Segment Open
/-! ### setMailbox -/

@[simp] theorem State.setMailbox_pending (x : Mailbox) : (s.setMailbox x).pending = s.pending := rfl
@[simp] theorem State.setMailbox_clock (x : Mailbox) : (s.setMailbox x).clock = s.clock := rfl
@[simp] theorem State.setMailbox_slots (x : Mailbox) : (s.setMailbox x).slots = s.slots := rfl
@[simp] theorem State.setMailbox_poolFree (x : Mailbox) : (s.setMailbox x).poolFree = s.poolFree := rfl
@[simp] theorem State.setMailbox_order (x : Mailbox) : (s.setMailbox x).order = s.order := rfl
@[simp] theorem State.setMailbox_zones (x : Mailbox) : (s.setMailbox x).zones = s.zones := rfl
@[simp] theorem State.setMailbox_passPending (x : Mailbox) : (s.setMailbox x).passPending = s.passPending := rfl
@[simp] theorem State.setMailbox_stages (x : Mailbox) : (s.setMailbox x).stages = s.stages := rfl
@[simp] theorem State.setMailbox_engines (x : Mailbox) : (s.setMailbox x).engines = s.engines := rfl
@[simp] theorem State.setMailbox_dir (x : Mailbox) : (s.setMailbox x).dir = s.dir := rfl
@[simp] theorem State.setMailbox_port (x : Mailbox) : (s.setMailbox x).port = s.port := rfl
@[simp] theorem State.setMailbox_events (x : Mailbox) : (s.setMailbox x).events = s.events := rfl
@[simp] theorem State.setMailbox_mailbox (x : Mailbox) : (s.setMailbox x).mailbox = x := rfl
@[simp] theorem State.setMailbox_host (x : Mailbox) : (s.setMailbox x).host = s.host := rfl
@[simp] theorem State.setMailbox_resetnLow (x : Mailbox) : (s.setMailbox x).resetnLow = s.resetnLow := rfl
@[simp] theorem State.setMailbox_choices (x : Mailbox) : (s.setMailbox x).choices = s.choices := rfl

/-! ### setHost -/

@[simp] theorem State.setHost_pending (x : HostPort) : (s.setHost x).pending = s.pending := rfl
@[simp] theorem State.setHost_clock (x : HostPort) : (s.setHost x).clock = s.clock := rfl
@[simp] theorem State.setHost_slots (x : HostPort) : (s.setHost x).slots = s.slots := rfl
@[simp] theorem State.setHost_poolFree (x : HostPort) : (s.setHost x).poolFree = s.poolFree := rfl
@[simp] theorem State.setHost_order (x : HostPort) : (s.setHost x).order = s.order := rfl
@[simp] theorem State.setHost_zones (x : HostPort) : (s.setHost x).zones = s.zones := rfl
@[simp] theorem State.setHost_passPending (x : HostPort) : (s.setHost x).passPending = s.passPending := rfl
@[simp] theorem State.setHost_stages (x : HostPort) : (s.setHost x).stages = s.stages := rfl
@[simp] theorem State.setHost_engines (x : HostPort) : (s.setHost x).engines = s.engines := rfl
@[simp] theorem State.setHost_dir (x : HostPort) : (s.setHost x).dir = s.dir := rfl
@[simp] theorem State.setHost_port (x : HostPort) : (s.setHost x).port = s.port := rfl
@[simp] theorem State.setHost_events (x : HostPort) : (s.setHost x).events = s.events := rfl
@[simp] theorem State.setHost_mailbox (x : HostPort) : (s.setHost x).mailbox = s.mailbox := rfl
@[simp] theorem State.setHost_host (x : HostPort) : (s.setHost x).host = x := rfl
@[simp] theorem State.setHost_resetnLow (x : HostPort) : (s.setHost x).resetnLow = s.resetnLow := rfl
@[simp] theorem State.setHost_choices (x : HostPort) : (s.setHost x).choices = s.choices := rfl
Segment Closed
TASK ITEM
In the answer, include exactly the lines from the line containing "s.mailbox := rfl" through the end of the data, and nothing else.

SOLUTION
@[simp] theorem State.setHost_mailbox (x : HostPort) : (s.setHost x).mailbox = s.mailbox := rfl
@[simp] theorem State.setHost_host (x : HostPort) : (s.setHost x).host = x := rfl
@[simp] theorem State.setHost_resetnLow (x : HostPort) : (s.setHost x).resetnLow = s.resetnLow := rfl
@[simp] theorem State.setHost_choices (x : HostPort) : (s.setHost x).choices = s.choices := rfl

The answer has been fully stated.